What is needed: Copy out every line holding the string "hthree" from the records below.

Records for the task Block Start

-- ==== Sys2Proof/Proofs/InvariantTimeAndLine.lean ====
section
/-! SUPPORT. The invariant under egress, the time block, the line, the policers and the clockwork. -/

namespace Sys2Proof.Machine

section
variable {s : State}

/-! ### Egress -/

theorem inv_pickDwrr {port n : Nat} (h : Inv s) : Inv (pickDwrr port n s).2 := by
  induction n generalizing s with
  | zero => exact h
  | succ n ih =>
    unfold pickDwrr
    extract_lets c q skip s1
    have hskip (u : State) (hu : Inv u) : Inv (skip u).2 := ih (inv_modEg (inv_modEq hu))
    split
    · exact hskip _ h
    · split
      · exact hskip _ (inv_modEq h)
      · split
        · exact hskip _ h
        · have hs1 : Inv s1 := inv_ite h (inv_modEq h)
          split
          · exact inv_modEq hs1
          · exact hskip _ hs1

theorem inv_pickClass {port : Nat} (h : Inv s) : Inv (pickClass s port).2 := by
  unfold pickClass
  split
  · exact h
  · exact inv_pickDwrr h

theorem inv_chargeShapers {port c len : Nat} (h : Inv s) : Inv (chargeShapers s port c len) := by
  unfold chargeShapers
  extract_lets _ s1
  have hs1 : Inv s1 := inv_ite (inv_setShq h) h
  exact inv_ite (inv_setShp hs1) hs1

theorem inv_startFrame {port c : Nat} (h : Inv s) : Inv (startFrame s port c) := by
  unfold startFrame
  split
  · exact h
  · extract_lets _ _ s1 s2 s3
    have hs1 : Inv s1 := inv_modEq (inv_chargeShapers h)
    have hs2 : Inv s2 := inv_modEg hs1
    have hs3 : Inv s3 := inv_ite (inv_modFrame (inv_timeEventPost hs2)) hs2
    exact inv_judgeHeads hs3

theorem inv_shaperUe {port k : Nat} (h : Inv s) : Inv (shaperUe s port k) := by
  unfold shaperUe
  extract_lets s1
  have hs1 : Inv s1 := inv_forceReg (inv_raiseEv h)
  exact inv_ite (inv_setShq hs1) (inv_setShp hs1)

theorem inv_egressPick {port : Nat} {ue : Option Nat} (h : Inv s) : Inv (egressPick port ue s) := by
  unfold egressPick
  extract_lets s1 s2
  have hs1 : Inv s1 := by
    unfold s1
    split
    · exact inv_shaperUe h
    · exact h
  have hs2 : Inv s2 := inv_foldl hs1 (fun _ _ hu => inv_judgeHeads hu)
  split
  · split
    · exact hs2
    · split
      · next t e =>
          have ht : Inv t := inv_of_pair e (inv_pickClass hs2)
          exact ht
      · next t e =>
          have ht : Inv t := inv_of_pair e (inv_pickClass hs2)
          exact inv_startFrame ht
  · exact hs1

theorem inv_frameSent {port : Nat} (h : Inv s) : Inv (frameSent port s) := by
  unfold frameSent
  split
  · exact h
  · extract_lets
    split
    · exact inv_modEg h
    · split
      · exact h
      · extract_lets _ _ _ s1 s2 s3
        have hs1 : Inv s1 := inv_modEg (inv_emit h)
        have hs2 : Inv s2 := inv_loopedBack (inv_creditBack hs1)
        have hs3 : Inv s3 := inv_learnAtEgress hs2
        exact inv_ite (inv_frameLeft (inv_cntPort hs2)) (inv_ite (inv_dropRef (inv_modFrame hs3)) (inv_frameLeft
          (inv_verdictGood hs3)))

/-! ### Egress registers -/

theorem inv_writeShaperCfg {r : RegName} {ix : List Nat} {v : Nat} (h : Inv s) : Inv (writeShaperCfg s r ix v) := by
  unfold writeShaperCfg
  extract_lets _ s1
  have hs1 : Inv s1 := inv_landWrite h
  exact inv_ite hs1 (inv_ite (inv_setShq hs1) (inv_setShp hs1))

theorem inv_writeShaperRate {r : RegName} {ix : List Nat} {v : Nat} (h : Inv s) :
    Inv (writeShaperRate s r ix v) := by
  unfold writeShaperRate
  split
  · extract_lets _ _ _ s1
    have hs1 : Inv s1 := inv_landWrite h
    exact inv_ite (inv_setShq hs1) hs1
  · extract_lets _ _ _ s1
    have hs1 : Inv s1 := inv_landWrite h
    exact inv_ite (inv_setShq hs1) hs1
  · extract_lets _ _ _ s1
    have hs1 : Inv s1 := inv_landWrite h
    exact inv_ite (inv_setShp hs1) hs1
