/-- What follows leaves a lane in test or out of it, its checker locked only where it was and stays on, and its injections. -/
theorem testFollows_facts (old : Bool × Nat × Nat × Nat) (s : State) (l v : Nat) :
    LaneAlone l s (testFollows old s l v) ∧ (laneAt (testFollows old s l v) l).inTest = (laneAt s l).inTest ∧
      (laneAt (testFollows old s l v) l).lock = ((laneAt s l).lock && bit v 29) ∧
      (laneAt (testFollows old s l v) l).injCount = (laneAt s l).injCount ∧
      (laneAt (testFollows old s l v) l).prbsErr = if bit v 28 then 0 else (laneAt s l).prbsErr := by
  obtain ⟨hone, hcleared⟩ := testClears_facts s l v
  obtain ⟨htwo, hin, hlock, hinj, herr, -⟩ := testChecks_facts (testClears s l v) l v
  obtain ⟨hthree, gen, done, hpaced⟩ := testPaces_eq old (testChecks (testClears s l v) l v) l
  refine ⟨(hone.trans htwo).trans hthree, ?_⟩
  rw [testFollows, hpaced]
  dsimp only
  rw [hin, hlock, hinj, herr, hcleared]
  split <;> exact ⟨rfl, rfl, rfl, rfl⟩

/-- CLR leaves both counts and LOST_LOCK clear. -/
theorem testFollows_cleared (old : Bool × Nat × Nat × Nat) (s : State) {l v : Nat} (hclr : bit v 28 = true) :
    (laneAt (testFollows old s l v) l).prbsBits = 0 ∧ (laneAt (testFollows old s l v) l).lostLock = false := by
  obtain ⟨hone, hcleared⟩ := testClears_facts s l v
  obtain ⟨-, -, -, -, -, hlost⟩ := testChecks_facts (testClears s l v) l v
  obtain ⟨-, gen, done, hpaced⟩ := testPaces_eq old (testChecks (testClears s l v) l v) l
  rw [if_pos hclr] at hcleared
  have hnow : prbsBitsNow (testClears s l v) l = 0 := by
    rw [prbsBitsNow, hcleared, hone.time]
    simp [LaneState.cleared]
  rw [testFollows, hpaced]
  dsimp only
  refine ⟨?_, hlost.trans (congrArg LaneState.lostLock hcleared)⟩
  unfold testChecks
  split
  · exact congrArg LaneState.prbsBits hcleared
  · obtain ⟨-, hstopped⟩ := checkerStops_facts (testClears s l v) l
    rw [hstopped, hcleared, hnow, LaneState.stopped]
    split <;> rfl

/-- A lane whose checker is not locked, and whose generator has changed. -/
theorem testFollows_of_unlocked {old : Bool × Nat × Nat × Nat} {s : State} {l v : Nat} (hclr : bit v 28 = false)
    (hlock : (laneAt s l).lock = false) (hgen : old ≠ genOf s l) :
    testFollows old s l v = modLane s l (·.paced s.time.tick) := by
  have hclears : testClears s l v = s := if_neg (Bool.not_eq_true _ ▸ hclr)
  have hchecks : testChecks s l v = s := by
    unfold testChecks checkerStops
    rw [hlock]
    exact ite_self s
  rw [testFollows, hclears, hchecks]
  exact if_neg hgen

/-! ### A write of LANE_TEST -/

/-- What TEST_EN of a write does: it lands, and is refused, puts the lane in test or takes it out. -/
def testTurn (s : State) (l v : Nat) : State :=
  let p := portOfLane s l
  let was := (laneAt s l).inTest
  let refused := bit v 31 && !was && (portAt s p).state != 0
  let s := landWrite s .laneTest [l] (if refused then withBit v 31 false else v)
  if refused then lineRaise s p 4
  else if bit v 31 && !was then
    modPort (modLane s l (fun x => { x with inTest := true })) p (fun x => { x with
      cause := 2, testCause := if x.cause = 2 then x.testCause else x.cause })
  else if !bit v 31 && was then leaveTest s l else s

theorem writeLaneTest_eq (s : State) (l v : Nat) : writeLaneTest s [l] v =
    if bit v 27 && injects (testFollows (genOf s l) (testTurn s l v) l v) l 1 then
      injectBit (testFollows (genOf s l) (testTurn s l v) l v) l
    else testFollows (genOf s l) (testTurn s l v) l v := rfl

theorem writeLaneTest_of_no_injection (s : State) (l : Nat) {v : Nat} (hone : bit v 27 = false) :
    writeLaneTest s [l] v = testFollows (genOf s l) (testTurn s l v) l v := by
  rw [writeLaneTest_eq, hone]
  rfl

theorem testTurn_of_stays {s : State} {l v : Nat} (h : bit v 31 = (laneAt s l).inTest) :
    testTurn s l v = landWrite s .laneTest [l] v := by
  unfold testTurn
  rw [← h]
  cases bit v 31 <;> rfl

theorem testTurn_of_leaves {s : State} {l v : Nat} (hen : bit v 31 = false) (hin : (laneAt s l).inTest = true) :
    testTurn s l v = leaveTest (landWrite s .laneTest [l] v) l := by
  unfold testTurn
  rw [hen, hin]
  rfl

/-- A lane enters test, and its port shows it. -/
def laneEnters (s : State) (l p : Nat) : State :=
  modPort (modLane s l (fun x => { x with inTest := true })) p (fun x => { x with
    cause := 2, testCause := if x.cause = 2 then x.testCause else x.cause })

theorem laneEnters_facts (s : State) (l p : Nat) :
    (∃ line, laneEnters s l p = { s with line := line }) ∧ laneAt (laneEnters s l p) l = { laneAt s l with inTest := true } ∧
      (∀ k, k ≠ l → laneAt (laneEnters s l p) k = laneAt s k) ∧
      (portAt (laneEnters s l p) p).cause = 2 ∧ (portAt (laneEnters s l p) p).state = (portAt s p).state := by
  have hport : portAt (laneEnters s l p) p = { portAt s p with
      cause := 2, testCause := if (portAt s p).cause = 2 then (portAt s p).testCause else (portAt s p).cause } :=
    (portAt_modPort ..).trans (if_pos rfl)
  exact ⟨⟨_, rfl⟩, laneAt_modLane_same s l (fun x => { x with inTest := true }),
    (LaneAlone.modLane s l (fun x => { x with inTest := true })).others, by rw [hport], by rw [hport]⟩

theorem testTurn_of_enters {s : State} {l v : Nat} (hen : bit v 31 = true) (hin : (laneAt s l).inTest = false)
    (hstate : (portAt s (portOfLane s l)).state = 0) :
    testTurn s l v = laneEnters (landWrite s .laneTest [l] v) l (portOfLane s l) := by
  unfold testTurn
  dsimp only
  rw [hen, hin, hstate]
  rfl

theorem testTurn_of_refused {s : State} {l v : Nat} (hen : bit v 31 = true) (hin : (laneAt s l).inTest = false)
    (hstate : (portAt s (portOfLane s l)).state ≠ 0) :
    testTurn s l v = lineRaise (landWrite s .laneTest [l] (withBit v 31 false)) (portOfLane s l) 4 := by
  have hbusy : ((portAt s (portOfLane s l)).state != 0) = true := bne_iff_ne.mpr hstate
  unfold testTurn
  dsimp only
  rw [hen, hin, hbusy]
  rfl

/-- A lane that leaves test: its port may be enabled, which keeps it out of test. -/
theorem leaveTest_facts (s : State) (l : Nat) :
    (laneAt (leaveTest s l) l).inTest = false ∧ (laneAt (leaveTest s l) l).lock = false := by
  obtain ⟨-, hlane⟩ := settlePrbs_stops s l (fun x => { x with inTest := false, lock := false })
  unfold leaveTest
  extract_lets s1 p waits s2
  have hs1 : (laneAt s1 l).inTest = false ∧ (laneAt s1 l).lock = false :=
    ⟨congrArg LaneState.inTest hlane, congrArg LaneState.lock hlane⟩
  split
  · exact hs1
  · split
    · obtain ⟨-, hkept, -⟩ := enablePort_facts s2 p
      obtain ⟨hin, hlock, -⟩ := hkept.lanes l
      exact ⟨hin.trans hs1.1, hlock.trans hs1.2⟩
    · exact hs1

theorem bits_of_bit {v i : Nat} (h : bit v i = true) : bits v i i = 1 := by
  rw [bits, show i + 1 - i = 1 by omega]
  exact beq_iff_eq.mp h
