/-- Every ring that the function owns is disabled. -/
theorem stopRings_facts (P Q : Nat → Prop) (s : State) (fn : Nat) :
    StopKept P Q s (stopRings s fn) ∧ ∀ cls r, cls < 3 → r < (if cls = 2 then 4 else 16) →
      ringOwner s (fn / 2) cls r = fn → (ringAt (stopRings s fn) (fn / 2) cls r).en = false := by
  have hkept : StopKept P Q s (stopRings s fn) :=
    .foldl (f := stopRing (fn / 2)) (fun u k _ => (stopRing_facts P Q (fn / 2) u k).1) s
  refine ⟨hkept, fun cls r hcls hr hown => ?_⟩
  cases hen : (ringAt s (fn / 2) cls r).en with
  | false => exact Bool.eq_false_iff.mpr fun h => Bool.eq_false_iff.mp hen (hkept.rings _ _ _ h)
  | true =>
    refine foldl_establishes (f := stopRing (fn / 2)) (P := fun k t => (ringAt t (fn / 2) k.1 k.2).en = false)
      (fun u k => (stopRing_facts P Q (fn / 2) u k).2) (fun u k j hj => ?_) (a := (cls, r)) ?_ s
    · exact Bool.eq_false_iff.mpr fun h => Bool.eq_false_iff.mp hj ((stopRing_facts P Q (fn / 2) u k).1.rings _ _ _ h)
    · refine List.mem_filter.mpr ⟨List.mem_flatMap.mpr ⟨(cls, if cls = 2 then 4 else 16), ?_, ?_⟩, ?_⟩
      · rcases (by omega : cls = 0 ∨ cls = 1 ∨ cls = 2) with rfl | rfl | rfl <;> simp
      · exact List.mem_map.mpr ⟨r, List.mem_range.mpr hr, rfl⟩
      · simp [hown, hen]

/-! ### Semaphores are freed -/

/-- What each element establishes under an invariant, and no element takes away, holds of every element at the end. -/
theorem foldl_establishes_of {σ α : Type} {f : σ → α → σ} {I : σ → Prop} {P : α → σ → Prop} {l : List α} {s : σ} (hs : I s)
    (hstep : ∀ u, I u → ∀ a ∈ l, I (f u a) ∧ P a (f u a)) (hkeep : ∀ u, I u → ∀ a ∈ l, ∀ b, P b u → P b (f u a)) {a : α}
    (ha : a ∈ l) : P a (l.foldl f s) := by
  induction l generalizing s with
  | nil => cases ha
  | cons b l ih =>
    have hb : b ∈ b :: l := List.mem_cons_self
    by_cases hl : a ∈ l
    · exact ih (hstep s hs b hb).1 (fun u hu c hc => hstep u hu c (List.mem_cons_of_mem b hc))
        (fun u hu c hc => hkeep u hu c (List.mem_cons_of_mem b hc)) hl
    · obtain rfl : a = b := (List.mem_cons.mp ha).resolve_right hl
      refine (List.foldlRecOn (motive := fun t => I t ∧ P a t) l f (hstep s hs a hb) fun t ht c hc => ?_).2
      exact ⟨(hstep t ht.1 c (List.mem_cons_of_mem a hc)).1, hkeep t ht.1 c (List.mem_cons_of_mem a hc) a ht.2⟩

theorem tget_eq_getD_tfind {α : Type} (d : α) (t : Table α) (i : Nat) : tget d t i = (tfind t i).getD d := by
  induction t with
  | nil => rfl
  | cons e r ih =>
    obtain ⟨k, v⟩ := e
    rw [tget, tfind]
    split
    · rfl
    · exact ih

/-- A semaphore that is freed. -/
theorem stopKept_logSem {P Q : Nat → Prop} {s : State} {n : Nat} (hsorted : tsorted s.host.sems = true)
    (hp : tget 0 s.host.sems n = 0 ∨ P (tget 0 s.host.sems n)) (owner req : Nat) :
    StopKept P Q s (logSem (freeSem s n) n owner req) ∧ tget 0 (logSem (freeSem s n) n owner req).host.sems n = 0 := by
  obtain ⟨log, fresh, h⟩ := rimLog_eq (freeSem s n) 0x23 true (le 1 n ++ le 1 owner ++ le 1 req)
  have hget (m : Nat) : tget 0 (freeSem s n).host.sems m = if m = n then 0 else tget 0 s.host.sems m :=
    tget_tput (d := 0) (x := 0) n m hsorted
  have hfree : tsorted (freeSem s n).host.sems = true := tsorted_tput (d := 0) n 0 hsorted
  rw [logSem, h]
  refine ⟨⟨rfl, rfl, fun _ _ => rfl, fun _ _ => rfl, fun _ _ => rfl, fun _ _ _ h => h, fun _ _ _ => rfl, fun _ _ h => h,
    fun _ h => h, fun m => ?_, fun _ => hfree⟩, (hget n).trans (if_pos rfl)⟩
  show tget 0 (freeSem s n).host.sems m = _ ∨ tget 0 (freeSem s n).host.sems m = 0 ∧ _
  rw [hget]
  by_cases hm : m = n
  · subst hm
    rw [if_pos rfl]
    exact hp.imp Eq.symm fun h => ⟨rfl, h⟩
  · exact .inl (if_neg hm)

/-- Every semaphore of the function is freed, and no other. -/
theorem stopSems_facts (Q : Nat → Prop) {s : State} (hsorted : tsorted s.host.sems = true) (fn : Nat) :
    StopKept (· = fn + 1) Q s (stopSems s fn) ∧ ∀ n, tget 0 s.host.sems n = fn + 1 → tget 0 (stopSems s fn).host.sems n = 0 := by
  have hstep (u : State) (hu : StopKept (· = fn + 1) Q s u)
      (n : Nat) (hn : n ∈ (s.host.sems.filter (fun e => e.2 == fn + 1)).map (·.1)) :
      StopKept (· = fn + 1) Q u (logSem (freeSem u n) n fn fn) ∧ tget 0 (logSem (freeSem u n) n fn fn).host.sems n = 0 := by
    obtain ⟨e, he, rfl⟩ := List.mem_map.mp hn
    obtain ⟨hmem, hown⟩ := List.mem_filter.mp he
    have hvalue : tget 0 s.host.sems e.1 = fn + 1 := by
      rw [tget_eq_getD_tfind, tfind_of_mem hsorted hmem]
      exact beq_iff_eq.mp hown
    refine stopKept_logSem (hu.sorted hsorted) ?_ fn fn
    rcases hu.sems e.1 with h | ⟨h, -⟩
    · exact .inr (h.trans hvalue)
    · exact .inl h
  have hall : StopKept (· = fn + 1) Q s (stopSems s fn) :=
    List.foldlRecOn (motive := fun t => StopKept (· = fn + 1) Q s t) _ _ (.refl s) fun u hu n hn => hu.trans (hstep u hu n hn).1
  refine ⟨hall, fun n hn => ?_⟩
  have hlisted : n ∈ (s.host.sems.filter (fun e => e.2 == fn + 1)).map (·.1) := by
    cases hfound : tfind s.host.sems n with
    | none => rw [tget_eq_getD_tfind, hfound] at hn; cases hn
    | some x =>
      rw [tget_eq_getD_tfind, hfound] at hn
      exact List.mem_map.mpr ⟨(n, x), List.mem_filter.mpr ⟨mem_of_tfind hfound, beq_iff_eq.mpr hn⟩, rfl⟩
  refine foldl_establishes_of (I := StopKept (· = fn + 1) Q s) (P := fun n t => tget 0 t.host.sems n = 0) (.refl s)
    (fun u hu a ha => ⟨hu.trans (hstep u hu a ha).1, (hstep u hu a ha).2⟩) (fun u hu a ha b hb => ?_) hlisted
  rcases (hstep u hu a ha).1.sems b with h | ⟨h, -⟩
  · exact h.trans hb
  · exact h

/-! ### Channels are disabled -/

theorem ChannelDisabled.stopKept {P Q : Nat → Prop} {s t : State} {ch : Nat} (h : ChannelDisabled ch s t) (hch : ch < 32) (hq : Q ch) :
    StopKept P Q s t := by
  have hcell (k : Nat) (hk : k ≠ ch) : chanOn t k = chanOn s k := by
    rw [chanOn, fld_of_regCell (h.cells _ _ (by rw [addr_dmaCtl, addr_dmaLast]; omega)
      (by rw [addr_dmaCtl, addr_dmaCtl]; omega))]
    rfl
  refine ⟨h.ports, h.rim, fun k hk => h.events _ (by rw [addr_hpEvent, addr_dmaEvent]; omega)
      (fun sl => by rw [addr_hpEvent, addr_crlEvent]; omega),
    fun k hk => h.cells _ _ (by rw [addr_hpRingOwn, addr_dmaLast]; omega) (by rw [addr_hpRingOwn, addr_dmaCtl]; omega),
    fun k hk => h.cells _ _ (by rw [addr_dmaOwn, addr_dmaLast]; omega) (by rw [addr_dmaOwn, addr_dmaCtl]; omega),
    fun hp cls r hen => (h.rings hp cls r).symm.trans hen, fun k _ hn => hcell k fun he => hn (he ▸ hq),
    fun k _ hoff => ?_, fun k hidle => ?_, fun n => .inl (by rw [h.sems]), fun hsorted => by rw [h.sems]; exact hsorted⟩
  · by_cases hk : k = ch
    · subst hk
      exact h.off
    · exact (hcell k hk).trans hoff
  · by_cases hk : k = ch
    · subst hk
      exact h.idle.state
    · obtain ⟨drops, tick, hother⟩ := h.others k hk
      rw [hother]
      exact hidle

Records for the task Block End

Solution for this problem:
  obtain ⟨hthree, gen, done, hpaced⟩ := testPaces_eq old (testChecks (testClears s l v) l v) l
  refine ⟨(hone.trans htwo).trans hthree, ?_⟩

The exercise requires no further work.